Both parents will carefully incubate the eggs, and both eggs are expected to hatch about 35 days after being laid.

Click to expand...

Washington DC Live Bald Eagle Cam

© 2016 American Eagle Foundation, EAGLES.ORG*


----------



## PoukieBear (Sep 27, 2013)

I love seeing these live feeds every year!


----------



## FaeryBee (May 9, 2011)

*I do too, Michelle. 
How wonderful to get a glimpse into their world. *


----------



## aluz (Jul 24, 2011)

This sure is exciting and I hope all goes well with the eagle pair and their incoming chicks! :fingerx:
I tried to watch from both cameras and it seems to not be working for me. 
Maybe I don't have permission to watch due to geographical constraints.


----------



## Pegg (Jun 7, 2011)

I love nature cams!


----------



## shanebudgie (Feb 5, 2016)

thanks so much for posting the link.bald eagles are truly a magnificent Bird.I love to watch them soar and catch fish.it's a awesome site to see.blessings everyone.


----------



## FaeryBee (May 9, 2011)

*One of the eaglets has hatched now!

https://www.washingtonpost.com/news...-to-hatch-at-arboretum-in-d-c/?wpisrc=nl_buzz*


----------



## aluz (Jul 24, 2011)

Yay, welcome to the world, little one!! arty: This video I was able to watch.


----------



## FaeryBee (May 9, 2011)

*So apparently, those in other countries can see the videos but not the streaming live-cams.

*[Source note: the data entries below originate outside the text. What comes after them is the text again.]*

/-- Rows of the object tables, indices 0x6000 to 0x6FFF, part 1. -/
def rows6_1 : List Row := [
  ⟨0x6300, 1, 1, 0x06, 1, .u 1, .ro, .int 0, .ints [(0, 4)], true⟩,
  ⟨0x6300, 1, 1, 0x07, 1, .u 4, .ro, .int 0, .any, true⟩,
  ⟨0x6300, 1, 1, 0x08, 1, .u 8, .ro, .int 0, .any, true⟩,
  ⟨0x6310, 1, 8, 0x01, 1, .u 4, .ro, .int 1, .bits 0x1fffff, true⟩,
  ⟨0x6310, 1, 8, 0x02, 1, .bool, .ro, .int 0, .any, true⟩,
  ⟨0x6310, 1, 8, 0x03, 1, .u 2, .ro, .int 0, .any, true⟩,
  ⟨0x6310, 1, 8, 0x04, 1, .u 2, .ro, .int 0, .any, true⟩,
  ⟨0x6310, 1, 8, 0x05, 1, .i 4, .ro, .int 0, .any, true⟩,
  ⟨0x6310, 1, 8, 0x06, 1, .u 4, .ro, .int 0, .any, true⟩,
  ⟨0x6310, 1, 8, 0x07, 1, .u 4, .ro, .int 4294967295, .any, true⟩,
  ⟨0x6310, 1, 8, 0x08, 1, .u 1, .ro, .int 0, .ints [(0, 2)], true⟩,
  ⟨0x6310, 1, 8, 0x09, 1, .u 1, .ro, .int 0, .bits 0x3f, true⟩,
  ⟨0x6310, 1, 8, 0x0A, 1, .u 2, .ro, .int 65535, .any, true⟩,
  ⟨0x6320, 1, 16, 0x01, 1, .i 2, .ro, .int 0, .any, true⟩,
  ⟨0x6320, 1, 16, 0x02, 1, .u 1, .ro, .int 3, .ints [(0, 4)], true⟩,
  ⟨0x6400, 1, 8, 0x01, 1, .u 1, .cmd, .int 0, .ints [(1, 1)], false⟩,
  ⟨0x6500, 1, 1, 0x01, 1, .u 4, .ro, .int 0, .any, false⟩,
  ⟨0x6500, 1, 1, 0x02, 1, .u 4, .ro, .int 0, .any, false⟩,
  ⟨0x6500, 1, 1, 0x03, 1, .u 4, .ro, .int 0, .any, false⟩,
  ⟨0x6500, 1, 1, 0x04, 1, .u 4, .ro, .int 0, .any, false⟩,
  ⟨0x6500, 1, 1, 0x05, 1, .u 4, .ro, .int 0, .any, false⟩,
  ⟨0x6500, 1, 1, 0x06, 1, .u 4, .ro, .int 0, .any, false⟩,
  ⟨0x6500, 1, 1, 0x07, 1, .u 4, .ro, .int 0, .any, false⟩,
  ⟨0x6500, 1, 1, 0x08, 1, .u 4, .ro, .int 0, .any, false⟩,
  ⟨0x6500, 1, 1, 0x09, 1, .u 4, .ro, .int 0, .any, false⟩,
  ⟨0x6500, 1, 1, 0x0A, 1, .u 4, .ro, .int 0, .any, false⟩,
  ⟨0x6500, 1, 1, 0x0B, 1, .u 4, .ro, .int 0, .any, false⟩]

/-- Rows of the object tables, indices 0x7000 to 0x7FFF, part 0. -/
def rows7_0 : List Row := [
  ⟨0x7000, 1, 1, 0x01, 1, .bool, .rws, .int 1, .any, false⟩,
  ⟨0x7000, 1, 1, 0x02, 1, .bool, .rws, .int 1, .any, false⟩,
  ⟨0x7000, 1, 1, 0x03, 1, .u 2, .rws, .int 0, .ints [(0, 4095)], false⟩,
  ⟨0x7000, 1, 1, 0x04, 1, .u 1, .rws, .int 160, .ints [(100, 160)], false⟩,
  ⟨0x7000, 1, 1, 0x05, 1, .u 2, .rws, .int 300, .ints [(30, 3600)], false⟩,
  ⟨0x7000, 1, 1, 0x06, 1, .u 1, .rws, .int 4, .ints [(1, 16)], false⟩,
  ⟨0x7000, 1, 1, 0x07, 1, .bool, .rws, .int 0, .any, false⟩,
  ⟨0x7000, 1, 1, 0x08, 1, .u 1, .rws, .int 16, .ints [(4, 64)], false⟩,
  ⟨0x7000, 1, 1, 0x09, 1, .bool, .rws, .int 1, .any, false⟩,
  ⟨0x7001, 1, 1, 0x01, 6, .u 1, .rws, .int 255, .bits 0xff, false⟩,
  ⟨0x7010, 1, 1, 0x01, 1, .u 1, .ro, .int 0, .ints [(0, 4)], true⟩,
  ⟨0x7010, 1, 1, 0x02, 1, .u 2, .ro, .int 2046, .ints [(0, 1023), (2046, 2046)], true⟩,
  ⟨0x7010, 1, 1, 0x03, 1, .u 2, .ro, .int 0, .ints [(0, 4095)], true⟩,
  ⟨0x7010, 1, 1, 0x04, 1, .octets 8, .ro, .bytes (List.replicate 8 0), .any, true⟩,
  ⟨0x7010, 1, 1, 0x05, 1, .u 1, .ro, .int 0, .any, true⟩,
  ⟨0x7010, 1, 1, 0x06, 1, .u 8, .ro, .int 0, .any, true⟩,
  ⟨0x7010, 1, 1, 0x07, 1, .bool, .ro, .int 0, .any, true⟩,
  ⟨0x7010, 1, 1, 0x08, 1, .u 1, .ro, .int 3, .ints [(0, 3)], true⟩,
  ⟨0x7010, 1, 1, 0x09, 1, .u 2, .ro, .int 0, .ints [(0, 35999)], true⟩,
  ⟨0x7010, 1, 1, 0x0A, 1, .bool, .ro, .int 0, .any, true⟩,
  ⟨0x7010, 1, 1, 0x0B, 1, .u 1, .ro, .int 0, .ints [(0, 255)], true⟩,
  ⟨0x7010, 1, 1, 0x0C, 1, .u 1, .ro, .int 0, .ints [(0, 128)], true⟩,
  ⟨0x7010, 1, 1, 0x0D, 1, .octets 3, .ro, .bytes (List.replicate 3 255), .any, true⟩,
  ⟨0x7010, 1, 1, 0x0E, 1, .u 8, .ro, .int 0, .any, true⟩,
  ⟨0x7020, 1, 1, 0x01, 1, .u 4, .ro, .int 0, .any, false⟩,
  ⟨0x7020, 1, 1, 0x02, 1, .u 4, .ro, .int 0, .any, false⟩,
  ⟨0x7020, 1, 1, 0x03, 1, .u 4, .ro, .int 0, .any, false⟩,
  ⟨0x7020, 1, 1, 0x04, 1, .u 4, .ro, .int 0, .any, false⟩,
  ⟨0x7020, 1, 1, 0x05, 1, .u 4, .ro, .int 0, .any, false⟩,
  ⟨0x7020, 1, 1, 0x06, 1, .u 4, .ro, .int 0, .any, false⟩,
  ⟨0x7020, 1, 1, 0x07, 1, .u 4, .ro, .int 0, .any, false⟩,
  ⟨0x7020, 1, 1, 0x08, 1, .u 4, .ro, .int 0, .any, false⟩,
  ⟨0x7020, 1, 1, 0x09, 1, .u 4, .ro, .int 0, .any, false⟩,
  ⟨0x7020, 1, 1, 0x0A, 1, .u 4, .ro, .int 0, .any, false⟩,
  ⟨0x7020, 1, 1, 0x0B, 1, .u 4, .ro, .int 0, .any, false⟩,
  ⟨0x7020, 1, 1, 0x0C, 1, .u 4, .ro, .int 0, .any, false⟩,
  ⟨0x7020, 1, 1, 0x0D, 1, .u 4, .ro, .int 0, .any, false⟩,
  ⟨0x7030, 1, 1, 0x01, 1, .u 1, .cmd, .int 0, .ints [(1, 1)], false⟩,
  ⟨0x7030, 1, 1, 0x02, 1, .u 1, .cmd, .int 0, .ints [(1, 1)], false⟩,
  ⟨0x7100, 1, 128, 0x01, 1, .bool, .ro, .int 0, .any, true⟩]

/-- Rows of the object tables, indices 0x7000 to 0x7FFF, part 1. -/
def rows7_1 : List Row := [
  ⟨0x7100, 1, 128, 0x02, 1, .octets 8, .ro, .bytes (List.replicate 8 0), .any, true⟩,
  ⟨0x7100, 1, 128, 0x03, 1, .u 2, .ro, .int 2046, .any, true⟩,
  ⟨0x7100, 1, 128, 0x04, 1, .u 1, .ro, .int 0, .ints [(0, 255)], true⟩,
  ⟨0x7100, 1, 128, 0x05, 1, .u 1, .ro, .int 0, .bits 0xff, true⟩,
  ⟨0x7100, 1, 128, 0x06, 1, .octets 8, .ro, .bytes (List.replicate 8 0), .any, true⟩,
  ⟨0x7100, 1, 128, 0x07, 1, .u 1, .ro, .int 0, .ints [(0, 254)], true⟩,
  ⟨0x7100, 1, 128, 0x08, 1, .u 1, .ro, .int 0, .bits 0x7, true⟩,
  ⟨0x7100, 1, 128, 0x09, 1, .u 1, .ro, .int 3, .ints [(0, 7)], true⟩,
  ⟨0x7100, 1, 128, 0x0A, 1, .u 1, .ro, .int 0, .ints [(0, 240)], true⟩,
  ⟨0x7100, 1, 128, 0x0B, 1, .u 1, .ro, .int 0, .any, true⟩,
  ⟨0x7100, 1, 128, 0x0C, 1, .u 8, .ro, .int 0, .any, true⟩]

/-- Rows of the object tables, indices 0x8000 to 0x8FFF, part 0. -/
def rows8_0 : List Row := [
  ⟨0x8000, 1, 1, 0x01, 1, .u 1, .ro, .int 0, .bits 0x1f, false⟩,
  ⟨0x8000, 1, 1, 0x02, 1, .u 1, .ro, .int 0, .ints [(0, 2)], true⟩,
  ⟨0x8000, 1, 1, 0x03, 1, .u 1, .ro, .int 0, .bits 0xf, false⟩,
  ⟨0x8000, 1, 1, 0x04, 1, .u 4, .ro, .int 0, .any, false⟩,
  ⟨0x8000, 1, 1, 0x05, 1, .u 8, .ro, .int 0, .any, false⟩,
  ⟨0x8000, 1, 1, 0x06, 1, .u 8, .ro, .int 0, .any, false⟩,
  ⟨0x8000, 1, 1, 0x07, 1, .u 1, .cmd, .int 0, .ints [(1, 1)], false⟩,
  ⟨0x8010, 1, 1, 0x01, 1, .octetsVar 193, .cmd, .bytes [], .any, false⟩,
  ⟨0x8010, 1, 1, 0x02, 1, .u 2, .cmd, .int 0, .any, false⟩,
  ⟨0x8010, 1, 1, 0x03, 1, .u 1, .cmd, .int 0, .ints [(0, 63)], false⟩,
  ⟨0x8010, 1, 1, 0x04, 1, .u 1, .ro, .int 0, .ints [(0, 3)], true⟩,
  ⟨0x8010, 1, 1, 0x05, 1, .u 1, .ro, .int 255, .ints [(0, 63), (255, 255)], true⟩,
  ⟨0x8010, 1, 1, 0x06, 1, .u 4, .ro, .int 0, .any, true⟩,
  ⟨0x8100, 1, 64, 0x01, 1, .u 1, .ro, .int 0, .ints [(0, 11)], false⟩,
  ⟨0x8100, 1, 64, 0x02, 1, .u 2, .ro, .int 0, .bits 0x3ff, false⟩,
  ⟨0x8100, 1, 64, 0x03, 1, .u 4, .ro, .int 0, .bits 0xffffffff, false⟩,
  ⟨0x8100, 1, 64, 0x04, 1, .octets 8, .ro, .bytes (List.replicate 8 0), .any, false⟩,
  ⟨0x8100, 1, 64, 0x05, 1, .octetsVar 133, .ro, .bytes [], .any, false⟩,
  ⟨0x8100, 1, 64, 0x06, 1, .u 4, .ro, .int 0, .any, false⟩,
  ⟨0x8100, 1, 64, 0x07, 1, .u 4, .ro, .int 0, .any, false⟩,
  ⟨0x8100, 1, 64, 0x08, 1, .u 8, .ro, .int 0, .any, false⟩,
  ⟨0x8200, 1, 1, 0x01, 12, .u 4, .ro, .int 0, .any, false⟩,
  ⟨0x8200, 1, 1, 0x0D, 1, .u 8, .ro, .int 0, .any, false⟩,
  ⟨0x8300, 1, 16, 0x01, 1, .domain, .ro, .bytes [], .any, false⟩,
  ⟨0x8400, 1, 1, 0x01, 1, .bool, .ro, .int 0, .any, false⟩,
  ⟨0x8400, 1, 1, 0x02, 1, .u 1, .ro, .int 0, .any, false⟩,
  ⟨0x8400, 1, 1, 0x03, 1, .u 8, .ro, .int 0, .any, false⟩,
  ⟨0x8400, 1, 1, 0x04, 1, .u 1, .cmd, .int 0, .ints [(1, 1)], false⟩,
  ⟨0x8400, 1, 1, 0x05, 1, .u 4, .ro, .int 0, .bits 0x1fffe, true⟩,
  ⟨0x8400, 1, 1, 0x06, 1, .u 4, .ro, .int 0, .any, false⟩,
  ⟨0x8400, 1, 1, 0x07, 1, .u 1, .ro, .int 0, .any, false⟩,
  ⟨0x8400, 1, 1, 0x08, 1, .u 8, .ro, .int 0, .any, false⟩,
  ⟨0x8400, 1, 1, 0x09, 1, .domain, .ro, .bytes [], .any, false⟩,
  ⟨0x8401, 1, 1, 0x01, 16, .u 4, .ro, .int 0, .any, false⟩,
  ⟨0x8500, 1, 1, 0x01, 1, .u 1, .rws, .int 0, .ints [(0, 0), (1, 1)], false⟩,
  ⟨0x8500, 1, 1, 0x02, 1, .bool, .rws, .int 1, .any, false⟩,
  ⟨0x8500, 1, 1, 0x03, 1, .bool, .rws, .int 0, .any, false⟩,
  ⟨0x8501, 1, 1, 0x01, 16, .u 1, .rws, .int 0, .ints [(0, 3)], false⟩]

/-- Rows of the object tables, indices 0x9000 to 0x9FFF, part 0. -/
def rows9_0 : List Row := [
  ⟨0x9010, 1, 12, 0x01, 1, .u 1, .ro, .int 0, .ints [(0, 0), (1, 1), (255, 255)], false⟩,
  ⟨0x9010, 1, 12, 0x02, 1, .u 1, .ro, .int 0, .ints [(0, 3)], false⟩,
  ⟨0x9010, 1, 12, 0x03, 1, .u 4, .ro, .int 0, .any, false⟩,
  ⟨0x9010, 1, 12, 0x04, 1, .u 4, .ro, .int 0, .any, false⟩,
  ⟨0x9010, 1, 12, 0x05, 1, .u 1, .ro, .int 0, .any, false⟩,
  ⟨0x9010, 1, 12, 0x06, 1, .u 4, .ro, .int 0, .any, false⟩,
  ⟨0x9010, 1, 12, 0x07, 1, .u 4, .ro, .int 0, .any, false⟩,
  ⟨0x9010, 1, 12, 0x08, 1, .octets 32, .ro, .bytes (List.replicate 32 0), .any, false⟩,
  ⟨0x9010, 1, 12, 0x09, 1, .u 4, .ro, .int 0, .any, false⟩,
  ⟨0x9100, 1, 8, 0x01, 1, .octets 8368, .cmd, .bytes (List.replicate 8368 0), .any, false⟩,
  ⟨0x9100, 1, 8, 0x02, 1, .octetsVar 4108, .cmd, .bytes [], .any, false⟩,
  ⟨0x9100, 1, 8, 0x03, 1, .u 1, .ro, .int 0, .ints [(0, 5)], false⟩,
  ⟨0x9100, 1, 8, 0x04, 1, .u 4, .ro, .int 0, .any, false⟩,
  ⟨0x9100, 1, 8, 0x05, 1, .u 1, .ro, .int 255, .ints [(0, 6), (255, 255)], false⟩,
  ⟨0x9100, 1, 8, 0x06, 1, .u 4, .ro, .int 0, .any, false⟩,
  ⟨0x9100, 1, 8, 0x07, 1, .u 4, .ro, .int 0, .any, false⟩,
  ⟨0x9100, 1, 8, 0x08, 1, .u 4, .ro, .int 0, .any, false⟩,
  ⟨0x9200, 1, 1, 0x01, 1, .u 1, .rws, .int 0, .ints [(0, 2)], false⟩,
  ⟨0x9200, 1, 1, 0x02, 1, .u 8, .rws, .int 0, .any, false⟩,
  ⟨0x9200, 1, 1, 0x03, 1, .u 1, .rws, .int 0, .ints [(0, 0), (1, 1)], false⟩,
  ⟨0x9200, 1, 1, 0x04, 1, .u 2, .rws, .int 60, .ints [(10, 3600)], false⟩,
  ⟨0x9200, 1, 1, 0x05, 1, .u 2, .rws, .int 60, .ints [(10, 86400)], false⟩,
  ⟨0x9200, 1, 1, 0x06, 1, .u 2, .rws, .int 2000, .ints [(500, 10000)], false⟩,
  ⟨0x9200, 1, 1, 0x07, 1, .u 1, .rws, .int 0, .ints [(0, 0), (1, 1)], false⟩,
  ⟨0x9200, 1, 1, 0x08, 1, .u 2, .rws, .int 3600, .ints [(60, 86400)], false⟩,
  ⟨0x9200, 1, 1, 0x09, 1, .u 1, .rws, .int 0, .ints [(0, 16)], false⟩,
  ⟨0x9201, 1, 1, 0x01, 16, .u 2, .rws, .int 0, .any, false⟩,
  ⟨0x9202, 1, 1, 0x01, 1, .u 1, .ro, .int 0, .ints [(0, 6)], false⟩,
  ⟨0x9202, 1, 1, 0x02, 1, .u 1, .ro, .int 0, .ints [(0, 16)], false⟩,
  ⟨0x9202, 1, 1, 0x03, 1, .u 1, .ro, .int 255, .ints [(255, 255)], false⟩,
  ⟨0x9202, 1, 1, 0x04, 1, .u 1, .ro, .int 0, .ints [(0, 3)], false⟩,
  ⟨0x9202, 1, 1, 0x05, 1, .u 4, .ro, .int 0, .any, false⟩,
  ⟨0x9202, 1, 1, 0x06, 1, .u 1, .ro, .int 0, .ints [(0, 16)], false⟩,
  ⟨0x9202, 1, 1, 0x07, 1, .u 1, .cmd, .int 0, .ints [(1, 1)], false⟩,
  ⟨0x9202, 1, 1, 0x08, 1, .bool, .ro, .int 0, .any, false⟩,
  ⟨0x9300, 1, 1, 0x01, 1, .u 1, .cmd, .int 0, .ints [(1, 1), (2, 2)], false⟩,
  ⟨0x9400, 1, 7, 0x01, 1, .u 1, .ro, .int 0, .ints [(0, 3)], true⟩,
  ⟨0x9408, 1, 14, 0x01, 1, .u 1, .ro, .int 0, .ints [(0, 3)], true⟩,
  ⟨0x9418, 1, 8, 0x01, 1, .u 1, .ro, .int 0, .ints [(0, 3)], true⟩,
  ⟨0x9400, 1, 7, 0x02, 1, .u 1, .cmd, .int 0, .ints [(1, 1)], false⟩]

/-- Rows of the object tables, indices 0x9000 to 0x9FFF, part 1. -/
def rows9_1 : List Row := [
  ⟨0x9408, 1, 14, 0x02, 1, .u 1, .cmd, .int 0, .ints [(1, 1)], false⟩,
  ⟨0x9418, 1, 8, 0x02, 1, .u 1, .cmd, .int 0, .ints [(1, 1)], false⟩,
  ⟨0x9400, 1, 7, 0x03, 1, .u 1, .cmd, .int 0, .ints [(1, 1)], false⟩,
  ⟨0x9408, 1, 14, 0x03, 1, .u 1, .cmd, .int 0, .ints [(1, 1)], false⟩,
  ⟨0x9418, 1, 8, 0x03, 1, .u 1, .cmd, .int 0, .ints [(1, 1)], false⟩,
  ⟨0x9400, 1, 7, 0x04, 1, .u 8, .ro, .int 0, .any, true⟩,
  ⟨0x9408, 1, 14, 0x04, 1, .u 8, .ro, .int 0, .any, true⟩,
  ⟨0x9418, 1, 8, 0x04, 1, .u 8, .ro, .int 0, .any, true⟩,
  ⟨0x9400, 1, 7, 0x05, 1, .u 4, .ro, .int 0, .any, false⟩,
  ⟨0x9408, 1, 14, 0x05, 1, .u 4, .ro, .int 0, .any, false⟩,
  ⟨0x9418, 1, 8, 0x05, 1, .u 4, .ro, .int 0, .any, false⟩]

/-- Rows of the object tables, indices 0xA000 to 0xAFFF, part 0. -/
def rowsA_0 : List Row := [
  ⟨0xA000, 1, 1, 0x01, 1, .u 1, .rws, .int 6, .ints [(1, 32)], false⟩,
  ⟨0xA000, 1, 1, 0x02, 1, .u 1, .rws, .int 24, .ints [(1, 168)], false⟩,
  ⟨0xA000, 1, 1, 0x03, 1, .bool, .rws, .int 1, .any, false⟩,
  ⟨0xA000, 1, 1, 0x04, 1, .u 1, .rws, .int 255, .ints [(0, 15), (255, 255)], false⟩,
  ⟨0xA000, 1, 1, 0x05, 1, .u 2, .rws, .int 500, .ints [(0, 10000)], false⟩,
  ⟨0xA000, 1, 1, 0x06, 1, .u 1, .rws, .int 10, .ints [(3, 60)], false⟩,
  ⟨0xA001, 1, 1, 0x01, 32, .u 4, .rws, .int 0, .bits 0xffffffff, false⟩,
  ⟨0xA010, 1, 1, 0x01, 1, .u 1, .ro, .int 0, .ints [(0, 5)], true⟩,
  ⟨0xA010, 1, 1, 0x02, 1, .i 2, .ro, .int 0, .any, true⟩,
  ⟨0xA010, 1, 1, 0x03, 1, .u 1, .ro, .int 0, .ints [(0, 7)], true⟩,
  ⟨0xA010, 1, 1, 0x04, 1, .u 1, .ro, .int 0, .ints [(0, 32)], true⟩,
  ⟨0xA010, 1, 1, 0x05, 1, .u 8, .ro, .int 0, .any, true⟩,
  ⟨0xA010, 1, 1, 0x06, 1, .u 8, .ro, .int 0, .any, true⟩,
  ⟨0xA010, 1, 1, 0x07, 1, .u 4, .ro, .int 0, .any, true⟩,
  ⟨0xA010, 1, 1, 0x08, 1, .u 1, .ro, .int 0, .ints [(0, 32)], true⟩,
  ⟨0xA020, 1, 1, 0x01, 1, .u 4, .ro, .int 0, .any, false⟩,
  ⟨0xA020, 1, 1, 0x02, 1, .u 4, .ro, .int 0, .any, false⟩,
  ⟨0xA020, 1, 1, 0x03, 1, .u 4, .ro, .int 0, .any, false⟩,
  ⟨0xA020, 1, 1, 0x04, 1, .u 4, .ro, .int 0, .any, false⟩,
  ⟨0xA020, 1, 1, 0x05, 1, .u 4, .ro, .int 0, .any, false⟩,
  ⟨0xA020, 1, 1, 0x06, 1, .u 4, .ro, .int 0, .any, false⟩,
  ⟨0xA030, 1, 1, 0x01, 1, .u 1, .cmd, .int 0, .ints [(1, 1)], false⟩,
  ⟨0xA030, 1, 1, 0x02, 1, .str 48, .rw, .bytes [], .any, true⟩,
  ⟨0xA040, 1, 1, 0x01, 1, .u 4, .ro, .int 0, .any, false⟩,
  ⟨0xA040, 1, 1, 0x02, 1, .bool, .ro, .int 0, .any, true⟩]

/-- Rows of the object tables, indices 0xB000 to 0xBFFF, part 0. -/
def rowsB_0 : List Row := [
  ⟨0xB000, 1, 1, 0x01, 1, .u 1, .ro, .int 16, .ints [(16, 16)], false⟩,
  ⟨0xB000, 1, 1, 0x02, 1, .u 1, .cmd, .int 0, .ints [(1, 1)], false⟩,
  ⟨0xB010, 1, 16, 0x01, 1, .u 1, .ro, .int 0, .any, false⟩,
  ⟨0xB010, 1, 16, 0x02, 1, .u 1, .ro, .int 0, .ints [(0, 2)], false⟩,
  ⟨0xB010, 1, 16, 0x03, 1, .u 1, .ro, .int 0, .ints [(0, 32)], false⟩,
  ⟨0xB010, 1, 16, 0x04, 1, .u 8, .ro, .int 0, .any, false⟩,
  ⟨0xB010, 1, 16, 0x05, 1, .u 4, .ro, .int 0, .any, false⟩,
  ⟨0xB010, 1, 16, 0x06, 1, .u 4, .ro, .int 0, .any, false⟩,
  ⟨0xB010, 1, 16, 0x07, 1, .u 4, .ro, .int 0, .any, false⟩,
  ⟨0xB100, 1, 16, 0x01, 1, .u 1, .ro, .int 0, .any, false⟩,
  ⟨0xB100, 1, 16, 0x02, 1, .u 8, .ro, .int 0, .any, false⟩,
  ⟨0xB100, 1, 16, 0x03, 1, .u 8, .ro, .int 0, .any, false⟩,
  ⟨0xB100, 1, 16, 0x04, 1, .bool, .ro, .int 0, .any, false⟩,
  ⟨0xB100, 1, 16, 0x05, 1, .u 8, .ro, .int 0, .any, false⟩,
  ⟨0xB100, 1, 16, 0x06, 1, .u 8, .ro, .int 0, .any, false⟩,
  ⟨0xB200, 1, 160, 0x01, 1, .u 8, .ro, .int 0, .any, false⟩,
  ⟨0xB200, 1, 160, 0x02, 1, .u 1, .ro, .int 255, .ints [(0, 15), (255, 255)], false⟩,
  ⟨0xB200, 1, 160, 0x03, 1, .u 4, .ro, .int 0, .any, false⟩,
  ⟨0xB200, 1, 160, 0x04, 1, .u 1, .ro, .int 255, .ints [(0, 15), (255, 255)], false⟩,
  ⟨0xB200, 1, 160, 0x05, 1, .u 4, .ro, .int 0, .any, false⟩,
  ⟨0xB800, 1, 1, 0x01, 1, .u 1, .ro, .int 58, .ints [(58, 58)], false⟩,
  ⟨0xB800, 1, 1, 0x02, 1, .u 2, .ro, .int 0, .ints [(0, 1000)], false⟩,
  ⟨0xB800, 1, 1, 0x03, 1, .u 2, .ro, .int 0, .ints [(0, 1000)], false⟩,
  ⟨0xB800, 1, 1, 0x04, 1, .u 2, .ro, .int 0, .bits 0x1ff, false⟩,
  ⟨0xB800, 1, 1, 0x05, 1, .i 4, .ro, .int 0, .any, false⟩,
  ⟨0xB800, 1, 1, 0x06, 1, .i 4, .ro, .int 0, .any, false⟩,
  ⟨0xB800, 1, 1, 0x07, 1, .i 4, .ro, .int 0, .any, false⟩,
  ⟨0xB800, 1, 1, 0x08, 1, .u 1, .cmd, .int 0, .ints [(1, 1)], false⟩,
  ⟨0xB900, 1, 58, 0x01, 1, .u 1, .ro, .int 0, .ints [(0, 2)], false⟩,
  ⟨0xB900, 1, 58, 0x02, 1, .u 1, .ro, .int 0, .ints [(1, 9)], false⟩,
  ⟨0xB900, 1, 58, 0x03, 1, .u 1, .ro, .int 0, .ints [(0, 2)], false⟩,
  ⟨0xB900, 1, 58, 0x04, 1, .u 1, .ro, .int 0, .ints [(0, 4)], false⟩,
  ⟨0xB900, 1, 58, 0x05, 1, .u 4, .ro, .int 0, .any, false⟩,
  ⟨0xB900, 1, 58, 0x06, 1, .u 4, .ro, .int 0, .any, false⟩,
  ⟨0xB900, 1, 58, 0x07, 1, .u 4, .ro, .int 0, .any, false⟩,
  ⟨0xB900, 1, 58, 0x08, 1, .u 2, .ro, .int 0, .any, false⟩,
  ⟨0xB900, 1, 58, 0x09, 1, .bool, .ro, .int 0, .any, false⟩,
  ⟨0xB900, 1, 58, 0x0A, 1, .bool, .ro, .int 0, .any, false⟩,
  ⟨0xB900, 1, 58, 0x0B, 1, .u 4, .ro, .int 0, .any, false⟩,
  ⟨0xB900, 1, 58, 0x0C, 1, .u 8, .ro, .int 0, .any, false⟩]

Such a cute little eaglet. *


----------



## tonic (Nov 13, 2009)

I can see the streaming live cams.... lucky me!


----------



## StarlingWings (Mar 15, 2013)

Beautiful little eaglet and thank you so much for the live feed link, Deborah! I so love experiencing the wild like that  

As a side note, if anyone's looking for some interesting cams, check out Africam--it's a network of several wildlife cameras in a national park in Africa. I've seen elephants, hippos and zebras on there! It is a live feed, so it's hard for me to watch because of the time difference (it's almost always night over there when I turn it on) but I'm sure some of the rest of you could see it 

I love bald eagles, they're so majestic. We have a breeding pair that has lived by our lake for several years now, sometimes we even see them swoop down to snatch up a fish. Magnificent


----------